Seems like a patent troll…
All three of the Touchstream patents in question are titled “Play control of content on a display device” and detail “a system for presenting and controlling content on a display device” that uses “a network, a server system coupled to the network and comprising one or more servers, a display device coupled to the network and having a display, and a personal computing device operable to transmit a first message according to a specified format over the network to the server system.”
Play control of content on a device. So…remotes violate this patent? Cmon.
Without reading the whole patent it did sound a bit too generic and obvious for the patent to be valid, but I’m not a patent lawyer. The comments from Touchstream were pretty great though.
I wouldn’t blame a small company for not being able to bring a competing product to market against Google, but it seems like a long time to wait to sue someone making money off a stolen patent.
Big companies love to file bullshit software patents like this. I think I read a comment somewhere that said their coworkers used to have competition on who can got the most ridiculous patents approved by the patent office.

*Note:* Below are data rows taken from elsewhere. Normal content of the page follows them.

-- ==== Sys2Proof/Laws/Cudex.lean ====
section
/-! SUPPORT. The slots of the mailbox ports under the shared operations, and what the taking of a granted request comes to
(R484, R491). -/

namespace Sys2Proof.Machine

theorem portIdx_inj {p q : Port} (h : portIdx p = portIdx q) : p = q := by cases p <;> cases q <;> simp_all [portIdx]

/-! ### Slots -/

@[simp] theorem modSlot_slot (p : Port) (sl : Fin 4) (f : Slot → Slot) (s : State) :
    (modSlot p sl f s).slot p sl = f (s.slot p sl) := by
  simp [modSlot, State.slot]

theorem modSlot_slot_ne (p q : Port) (sl k : Fin 4) (f : Slot → Slot) (s : State) (h : q ≠ p ∨ k ≠ sl) :
    (modSlot p sl f s).slot q k = s.slot q k := by
  simp only [modSlot, State.slot, modCudex_cudex]
  by_cases hp : q = p
  · subst hp
    have hk : k.val ≠ sl.val := fun e => (h.resolve_left (fun hn => hn rfl)) (Fin.ext e)
    rw [lget_lmod_same]
    exact lget_lmod_ne _ _ _ _ _ hk
  · rw [lget_lmod_ne _ _ _ _ _ (fun e => hp (portIdx_inj e))]

/-- Slots are seen through `ports` alone. -/
theorem slot_of_ports {s t : State} (h : t.cudex.ports = s.cudex.ports) (p : Port) (sl : Fin 4) :
    t.slot p sl = s.slot p sl := by
  unfold State.slot
  rw [h]

/-- A change of every port that leaves its slots leaves every slot. -/
theorem slot_map (l : List PortSt) (f : PortSt → PortSt) (hf : ∀ x, (f x).slots = x.slots) (i : Nat) :
    (lget {} (l.map f) i).slots = (lget ({} : PortSt) l i).slots := by
  unfold lget
  rw [List.getD_eq_getElem?_getD, List.getD_eq_getElem?_getD, List.getElem?_map]
  cases l[i]? with
  | none => rfl
  | some x => exact hf x

theorem offerPath_slots (r : Record) (x : PortSt) : (offerPath r x).slots = x.slots := by
  unfold offerPath
  dsimp only
  repeat' split
  all_goals rfl

theorem logRecord_ports (r : Record) (c : CudexSt) : (logRecord r c).ports = c.ports := by
  unfold logRecord
  repeat' split
  all_goals rfl

@[simp] theorem deliver_slot (r : Record) (s : State) (p : Port) (sl : Fin 4) : (deliver r s).slot p sl = s.slot p sl := by
  unfold deliver
  split
  · rfl
  · dsimp only
    have h : ∀ (c : Bool) (f : State → State) (u : State), (∀ u, (f u).cudex = u.cudex) →
        (onlyIf c f u).cudex = u.cudex := by
      intro c f u hf
      cases c
      · rfl
      · exact hf u
    unfold State.slot
    rw [h _ _ _ (fun u => signalMsix_cudex _ u), modCudex_cudex, logRecord_ports]
    show lget {} (lget {} (s.cudex.ports.map (offerPath r)) (portIdx p)).slots sl.val = _
    rw [slot_map _ _ (offerPath_slots r)]

@[simp] theorem raise_slot (e : EvRec) (s : State) (p : Port) (sl : Fin 4) : (raise e s).slot p sl = s.slot p sl :=
  deliver_slot _ s p sl

@[simp] theorem raiseLimited_slot (e : EvRec) (c : List Nat) (s : State) (p : Port) (sl : Fin 4) :
    (raiseLimited e c s).slot p sl = s.slot p sl := by
  unfold raiseLimited
  split
  · exact (slot_of_ports rfl p sl).trans (raise_slot e s p sl)
  · rfl

@[simp] theorem settleMode_slot (c : Nat) (s : State) (p : Port) (sl : Fin 4) :
    (settleMode c s).slot p sl = s.slot p sl := by
  unfold settleMode
  dsimp only
  split
  · rfl
  · exact raise_slot _ _ p sl

@[simp] theorem useFree_slot (s : State) (p : Port) (sl : Fin 4) : (useFree s).slot p sl = s.slot p sl := rfl

@[simp] theorem setOwner_slot (k : Nat) (o : Owner) (s : State) (p : Port) (sl : Fin 4) :
    (setOwner k o s).slot p sl = s.slot p sl := rfl

@[simp] theorem claimImplicit_slot (q : Req) (k : Nat) (s : State) (p : Port) (sl : Fin 4) :
    (claimImplicit q k s).slot p sl = s.slot p sl := by
  unfold claimImplicit
  split <;> rfl

@[simp] theorem claimAll_slot (q : Req) (ks : List Nat) (s : State) (p : Port) (sl : Fin 4) :
    (claimAll q ks s).2.slot p sl = s.slot p sl := by
  unfold claimAll
  split
  · rfl
  · exact forEach_keeps (·.slot p sl) _ _ _ (fun k t => claimImplicit_slot q k t p sl)

@[simp] theorem acceptSlot_slot (p : Port) (sl : Fin 4) (s : State) :
    (acceptSlot p sl s).slot p sl = { s.slot p sl with st := .accepted, serial := s.cudex.serial + 1 } := by
  have h : (acceptSlot p sl s).slot p sl
      = (modSlot p sl (fun x => { x with st := .accepted, serial := s.cudex.serial + 1 }) s).slot p sl := rfl
  rw [h, modSlot_slot]

/-- A posted response stands in its slot. -/
theorem postResponse_slot (p : Port) (sl : Fin 4) (st tick : Nat) (res : Results) (s : State) :
    (postResponse p sl st tick res s).slot p sl =
      { s.slot p sl with
        st := .done
        resp := mkResponse (fieldOf (s.slot p sl).req 2 1) (fieldOf (s.slot p sl).req 3 1) st tick res } := by
  unfold postResponse
  dsimp only
  cases hp : (p == .mb0)
  · exact modSlot_slot p sl _ s
  · exact (slot_of_ports rfl p sl).trans (modSlot_slot p sl _ s)

/-! ### The taking of a granted request -/

theorem takenReq_eq (s : State) (p : Port) (sl : Fin 4) :
    takenReq s p sl = { s.req p sl with serial := s.cudex.serial + 1 } := by
  simp [takenReq, State.req]

theorem ownView_taken (s : State) (p : Port) (sl : Fin 4) (k : Nat) :
    ownView (takenReq s p sl) k (acceptSlot p sl s) = ownView (s.req p sl) k s := by
  rw [takenReq_eq]
  rfl

/-- A granted request runs the command's own part, and its answer is put into the slot. -/
theorem runCmd_granted {c : CmdSpec} {s : State} {p : Port} {sl : Fin 4} (h : Granted c s p sl) :
    runCmd c p sl s = commit s (answer (takenReq s p sl).waiter (c.body (takenReq s p sl) (takenState c s p sl)).2
      (c.body (takenReq s p sl) (takenState c s p sl)).1) := by
  obtain ⟨⟨h1, h2⟩, h3, h4⟩ := h
  have hs : serveReq c p sl s = answer (takenReq s p sl).waiter
      (c.body (takenReq s p sl) (takenState c s p sl)).2 (c.body (takenReq s p sl) (takenState c s p sl)).1 := by
    unfold serveReq
    simp only [show (acceptSlot p sl s).req p sl = takenReq s p sl from rfl, h3]
    unfold takenState
    cases hq : isQuery c (takenReq s p sl)
    · simp only [hq, Bool.false_eq_true, false_or] at h4
      have hf : (c.owners (takenReq s p sl) (acceptSlot p sl s)).find? (fun k =>
          decide (ownView (takenReq s p sl) k (acceptSlot p sl s) = .conflict)
            || decide (ownView (takenReq s p sl) k (acceptSlot p sl s) = .other)) = none := by
        rw [List.find?_eq_none]
        intro k hk
        have := (List.all_eq_true.mp h4) k hk
        rw [ownView_taken]
        revert this
        cases ownView (s.req p sl) k s <;> simp
      simp only [claimAll, hf]
      rfl
    · rfl
  unfold runCmd
  rw [h1, show (s.req p sl).opcode = c.opcode from h2, ← hs]
  simp [occurs]

@[simp] theorem takenState_slot (c : CmdSpec) (s : State) (p : Port) (sl : Fin 4) :
    (takenState c s p sl).slot p sl = { s.slot p sl with st := .accepted, serial := s.cudex.serial + 1 } := by
  unfold takenState
  split <;> simp

theorem commit_slot (s t u : State) (p : Port) (sl : Fin 4) (h : commit s t = .next u) : u.slot p sl = t.slot p sl := by
  unfold commit at h
  cases h
  exact settleMode_slot _ t p sl

/-- The parts of State that neither an answer nor a change of mode touches are the same. -/
structure SameParts (s t : State) : Prop where
  tick : t.tick = s.tick
  regions : t.regions = s.regions
  runner : t.runner = s.runner
  lib : t.lib = s.lib
  brams : t.brams = s.brams
  ingot : t.ingot = s.ingot
  dsp : t.dsp = s.dsp
  domains : t.domains = s.domains
  lanes : t.lanes = s.lanes
  links : t.links = s.links
  sys : t.sys = s.sys
  riser : t.riser = s.riser
  hbm : t.hbm = s.hbm
  integ : t.integ = s.integ
  clk : t.clk = s.clk
  therm : t.therm = s.therm
  bonds : t.bonds = s.bonds

@[simp] theorem takenState_tick (c : CmdSpec) (s : State) (p : Port) (sl : Fin 4) :
    (takenState c s p sl).tick = s.tick := by
  unfold takenState
  split <;> simp

@[simp] theorem takenState_regions (c : CmdSpec) (s : State) (p : Port) (sl : Fin 4) :
    (takenState c s p sl).regions = s.regions := by
  unfold takenState
  split <;> simp

@[simp] theorem takenState_runner (c : CmdSpec) (s : State) (p : Port) (sl : Fin 4) :
    (takenState c s p sl).runner = s.runner := by
  unfold takenState
  split <;> simp

@[simp] theorem takenState_lib (c : CmdSpec) (s : State) (p : Port) (sl : Fin 4) :
    (takenState c s p sl).lib = s.lib := by
  unfold takenState
  split <;> simp

@[simp] theorem takenState_brams (c : CmdSpec) (s : State) (p : Port) (sl : Fin 4) :
    (takenState c s p sl).brams = s.brams := by
  unfold takenState
  split <;> simp

@[simp] theorem takenState_ingot (c : CmdSpec) (s : State) (p : Port) (sl : Fin 4) :
    (takenState c s p sl).ingot = s.ingot := by
  unfold takenState
  split <;> simp

@[simp] theorem takenState_dsp (c : CmdSpec) (s : State) (p : Port) (sl : Fin 4) :
    (takenState c s p sl).dsp = s.dsp := by
  unfold takenState
  split <;> simp

@[simp] theorem takenState_domains (c : CmdSpec) (s : State) (p : Port) (sl : Fin 4) :
    (takenState c s p sl).domains = s.domains := by
  unfold takenState
  split <;> simp

@[simp] theorem takenState_lanes (c : CmdSpec) (s : State) (p : Port) (sl : Fin 4) :
    (takenState c s p sl).lanes = s.lanes := by
  unfold takenState
  split <;> simp

@[simp] theorem takenState_links (c : CmdSpec) (s : State) (p : Port) (sl : Fin 4) :
    (takenState c s p sl).links = s.links := by
  unfold takenState
  split <;> simp

@[simp] theorem takenState_sys (c : CmdSpec) (s : State) (p : Port) (sl : Fin 4) :
    (takenState c s p sl).sys = s.sys := by
  unfold takenState
  split <;> simp

@[simp] theorem takenState_riser (c : CmdSpec) (s : State) (p : Port) (sl : Fin 4) :
    (takenState c s p sl).riser = s.riser := by
  unfold takenState
  split <;> simp

@[simp] theorem takenState_hbm (c : CmdSpec) (s : State) (p : Port) (sl : Fin 4) :
    (takenState c s p sl).hbm = s.hbm := by
  unfold takenState
  split <;> simp

@[simp] theorem takenState_integ (c : CmdSpec) (s : State) (p : Port) (sl : Fin 4) :
    (takenState c s p sl).integ = s.integ := by
  unfold takenState
  split <;> simp

@[simp] theorem takenState_clk (c : CmdSpec) (s : State) (p : Port) (sl : Fin 4) :
    (takenState c s p sl).clk = s.clk := by
  unfold takenState
  split <;> simp

@[simp] theorem takenState_therm (c : CmdSpec) (s : State) (p : Port) (sl : Fin 4) :
    (takenState c s p sl).therm = s.therm := by
  unfold takenState
  split <;> simp

@[simp] theorem takenState_bonds (c : CmdSpec) (s : State) (p : Port) (sl : Fin 4) :
    (takenState c s p sl).bonds = s.bonds := by
  unfold takenState
  split <;> simp

@[simp] theorem takenState_io (c : CmdSpec) (s : State) (p : Port) (sl : Fin 4) :
    (takenState c s p sl).io = s.io := by
  unfold takenState
  split <;> simp

@[simp] theorem takenState_dev (c : CmdSpec) (s : State) (p : Port) (sl : Fin 4) :
    (takenState c s p sl).dev = s.dev := by
  unfold takenState
  split <;> simp

@[simp] theorem takenState_env (c : CmdSpec) (s : State) (p : Port) (sl : Fin 4) :
    (takenState c s p sl).env = s.env := by
  unfold takenState
  split <;> simp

Instead of using patents for innovation, those big companies then use those patents as a weapon. They can basically sue anyone for anything thanks to their broad portfolio of bullshit patents. It’s basically like a nuke for them, big companies won’t sue each other because the other big companies also have nuke, so anyone who attack with nuke will also get nuked. We’ve seen it play out between Apple, Google and Qualcomm in the past (e.g. multitouch battle, modem battle, etc).
Patent trolls are different though, they are usually a non practicing entity. Suing them is useless because they don’t do any business except hoarding patents, so they are not afraid of getting counter-sued for patent infringements. The worst that can happen is getting their stupid patents invalidated.
So yeah, I think software patents are basically useless and a drain to society.
This sounds like an old X11 thin client would infringe this patent, which came out in the 80’s. Chromecast and cloud gaming derive from that, being more of a refinement than an invention.
Looks like it’s specifically the “casting” portion of Chromecast. The patent details having one device, in the example an iphone, request to play a video on a larger device, where it’ll either play it from cache or pull it from the internet to display it. Seems a bit generic to actually patent something like that, but as usual parents serve to do nothing other than stifle innovation.